**PROBLEM DETAILS:**
Copy exactly the lines from the one containing "[6:5] (R29). -/" through the last line of the records, both included, and nothing more.

[Extracted data entries]
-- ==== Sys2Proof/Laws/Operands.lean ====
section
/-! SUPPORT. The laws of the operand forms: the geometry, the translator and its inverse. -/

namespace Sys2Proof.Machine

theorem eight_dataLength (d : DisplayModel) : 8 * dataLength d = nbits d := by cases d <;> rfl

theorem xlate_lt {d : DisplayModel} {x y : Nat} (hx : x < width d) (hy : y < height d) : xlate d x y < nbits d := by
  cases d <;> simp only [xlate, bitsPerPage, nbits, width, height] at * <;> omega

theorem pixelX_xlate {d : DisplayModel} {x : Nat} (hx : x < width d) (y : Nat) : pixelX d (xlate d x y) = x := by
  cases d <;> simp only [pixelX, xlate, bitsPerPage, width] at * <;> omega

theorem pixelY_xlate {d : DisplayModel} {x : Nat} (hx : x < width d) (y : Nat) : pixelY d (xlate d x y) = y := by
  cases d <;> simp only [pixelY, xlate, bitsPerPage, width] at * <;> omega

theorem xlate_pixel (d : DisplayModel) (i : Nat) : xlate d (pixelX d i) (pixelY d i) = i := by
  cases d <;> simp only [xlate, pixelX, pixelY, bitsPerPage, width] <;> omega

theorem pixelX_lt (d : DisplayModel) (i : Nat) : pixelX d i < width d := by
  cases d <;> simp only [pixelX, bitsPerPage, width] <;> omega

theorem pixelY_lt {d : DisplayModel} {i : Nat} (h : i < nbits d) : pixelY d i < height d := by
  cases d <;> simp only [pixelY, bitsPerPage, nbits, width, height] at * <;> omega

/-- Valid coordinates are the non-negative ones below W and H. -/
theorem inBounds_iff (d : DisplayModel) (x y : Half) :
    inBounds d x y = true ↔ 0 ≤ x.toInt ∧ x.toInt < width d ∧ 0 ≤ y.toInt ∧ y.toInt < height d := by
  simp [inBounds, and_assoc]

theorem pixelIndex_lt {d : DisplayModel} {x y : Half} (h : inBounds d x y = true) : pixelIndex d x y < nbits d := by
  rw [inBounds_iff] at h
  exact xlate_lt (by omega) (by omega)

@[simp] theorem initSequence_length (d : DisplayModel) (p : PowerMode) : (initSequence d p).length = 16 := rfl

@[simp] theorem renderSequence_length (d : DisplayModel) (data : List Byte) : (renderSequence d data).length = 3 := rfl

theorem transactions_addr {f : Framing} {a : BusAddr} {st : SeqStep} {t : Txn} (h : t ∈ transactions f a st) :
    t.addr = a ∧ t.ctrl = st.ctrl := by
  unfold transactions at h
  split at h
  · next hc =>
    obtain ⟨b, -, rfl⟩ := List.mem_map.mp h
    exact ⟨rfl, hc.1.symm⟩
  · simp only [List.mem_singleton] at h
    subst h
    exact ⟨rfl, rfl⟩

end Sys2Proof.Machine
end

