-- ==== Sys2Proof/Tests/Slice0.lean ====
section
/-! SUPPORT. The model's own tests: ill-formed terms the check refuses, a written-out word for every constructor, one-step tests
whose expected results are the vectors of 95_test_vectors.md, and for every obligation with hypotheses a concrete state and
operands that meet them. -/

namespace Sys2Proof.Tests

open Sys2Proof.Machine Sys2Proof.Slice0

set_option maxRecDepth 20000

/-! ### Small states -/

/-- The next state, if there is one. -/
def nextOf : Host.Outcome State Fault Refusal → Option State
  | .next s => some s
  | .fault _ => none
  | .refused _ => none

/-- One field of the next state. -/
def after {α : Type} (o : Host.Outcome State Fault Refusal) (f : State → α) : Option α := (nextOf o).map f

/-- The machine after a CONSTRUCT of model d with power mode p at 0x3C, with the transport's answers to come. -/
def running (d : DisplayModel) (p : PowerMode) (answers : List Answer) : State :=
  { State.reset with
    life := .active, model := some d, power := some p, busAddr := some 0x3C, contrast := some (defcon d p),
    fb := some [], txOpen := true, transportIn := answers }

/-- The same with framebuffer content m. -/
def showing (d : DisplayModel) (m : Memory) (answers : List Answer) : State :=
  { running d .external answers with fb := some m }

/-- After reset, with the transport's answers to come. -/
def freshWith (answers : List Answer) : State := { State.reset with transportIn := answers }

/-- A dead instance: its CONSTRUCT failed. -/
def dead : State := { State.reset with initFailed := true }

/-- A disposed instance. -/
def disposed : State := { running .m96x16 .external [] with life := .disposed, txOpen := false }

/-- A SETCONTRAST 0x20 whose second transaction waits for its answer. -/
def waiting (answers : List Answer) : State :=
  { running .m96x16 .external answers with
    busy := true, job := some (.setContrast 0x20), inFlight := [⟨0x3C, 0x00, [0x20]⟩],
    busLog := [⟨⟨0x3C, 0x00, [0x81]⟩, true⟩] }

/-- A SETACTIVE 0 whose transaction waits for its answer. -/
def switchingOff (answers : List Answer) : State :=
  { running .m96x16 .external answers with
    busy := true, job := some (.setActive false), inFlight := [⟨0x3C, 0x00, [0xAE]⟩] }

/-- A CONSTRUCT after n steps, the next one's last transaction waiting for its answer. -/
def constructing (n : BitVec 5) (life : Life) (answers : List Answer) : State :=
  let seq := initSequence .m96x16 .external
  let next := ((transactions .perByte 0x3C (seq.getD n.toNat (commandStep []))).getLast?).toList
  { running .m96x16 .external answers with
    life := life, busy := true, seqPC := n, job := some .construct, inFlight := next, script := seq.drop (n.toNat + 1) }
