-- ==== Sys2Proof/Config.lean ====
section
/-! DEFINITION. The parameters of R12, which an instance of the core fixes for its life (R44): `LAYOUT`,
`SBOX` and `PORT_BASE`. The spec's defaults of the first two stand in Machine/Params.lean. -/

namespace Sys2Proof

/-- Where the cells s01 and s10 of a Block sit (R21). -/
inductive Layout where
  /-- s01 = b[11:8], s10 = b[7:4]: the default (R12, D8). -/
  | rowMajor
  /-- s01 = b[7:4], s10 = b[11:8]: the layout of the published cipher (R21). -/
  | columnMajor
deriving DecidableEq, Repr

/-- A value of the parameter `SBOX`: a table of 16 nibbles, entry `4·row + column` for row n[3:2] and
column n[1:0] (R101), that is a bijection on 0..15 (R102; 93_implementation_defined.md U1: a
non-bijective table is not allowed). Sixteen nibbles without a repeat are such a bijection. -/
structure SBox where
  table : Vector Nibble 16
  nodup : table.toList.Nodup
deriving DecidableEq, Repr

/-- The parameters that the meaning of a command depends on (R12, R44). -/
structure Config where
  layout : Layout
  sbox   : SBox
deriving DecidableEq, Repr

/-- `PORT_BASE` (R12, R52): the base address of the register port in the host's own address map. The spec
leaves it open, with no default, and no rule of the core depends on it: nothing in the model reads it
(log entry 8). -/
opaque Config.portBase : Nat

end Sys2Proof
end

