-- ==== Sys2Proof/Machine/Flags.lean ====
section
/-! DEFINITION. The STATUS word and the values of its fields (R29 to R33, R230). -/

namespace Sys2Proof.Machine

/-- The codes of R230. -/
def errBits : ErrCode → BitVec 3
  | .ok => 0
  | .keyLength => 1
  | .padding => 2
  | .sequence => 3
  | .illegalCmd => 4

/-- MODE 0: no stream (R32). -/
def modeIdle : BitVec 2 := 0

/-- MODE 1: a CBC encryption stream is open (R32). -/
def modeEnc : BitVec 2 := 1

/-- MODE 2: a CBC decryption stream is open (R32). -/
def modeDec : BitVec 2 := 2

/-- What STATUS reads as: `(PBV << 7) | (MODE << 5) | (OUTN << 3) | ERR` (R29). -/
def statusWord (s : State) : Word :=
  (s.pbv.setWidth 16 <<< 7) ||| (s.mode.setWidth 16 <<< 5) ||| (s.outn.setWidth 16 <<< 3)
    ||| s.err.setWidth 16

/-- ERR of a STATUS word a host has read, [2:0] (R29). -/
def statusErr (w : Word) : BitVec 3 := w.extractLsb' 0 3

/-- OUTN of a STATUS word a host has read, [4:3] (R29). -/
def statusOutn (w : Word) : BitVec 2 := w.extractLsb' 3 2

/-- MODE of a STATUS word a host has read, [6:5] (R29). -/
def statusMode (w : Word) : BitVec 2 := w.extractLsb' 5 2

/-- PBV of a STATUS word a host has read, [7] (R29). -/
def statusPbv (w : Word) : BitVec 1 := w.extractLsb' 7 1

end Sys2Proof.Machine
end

**ANSWER FOR THIS EXERCISE:**
/-- MODE of a STATUS word a host has read, [6:5] (R29). -/
def statusMode (w : Word) : BitVec 2 := w.extractLsb' 5 2

/-- PBV of a STATUS word a host has read, [7] (R29). -/
def statusPbv (w : Word) : BitVec 1 := w.extractLsb' 7 1

end Sys2Proof.Machine
end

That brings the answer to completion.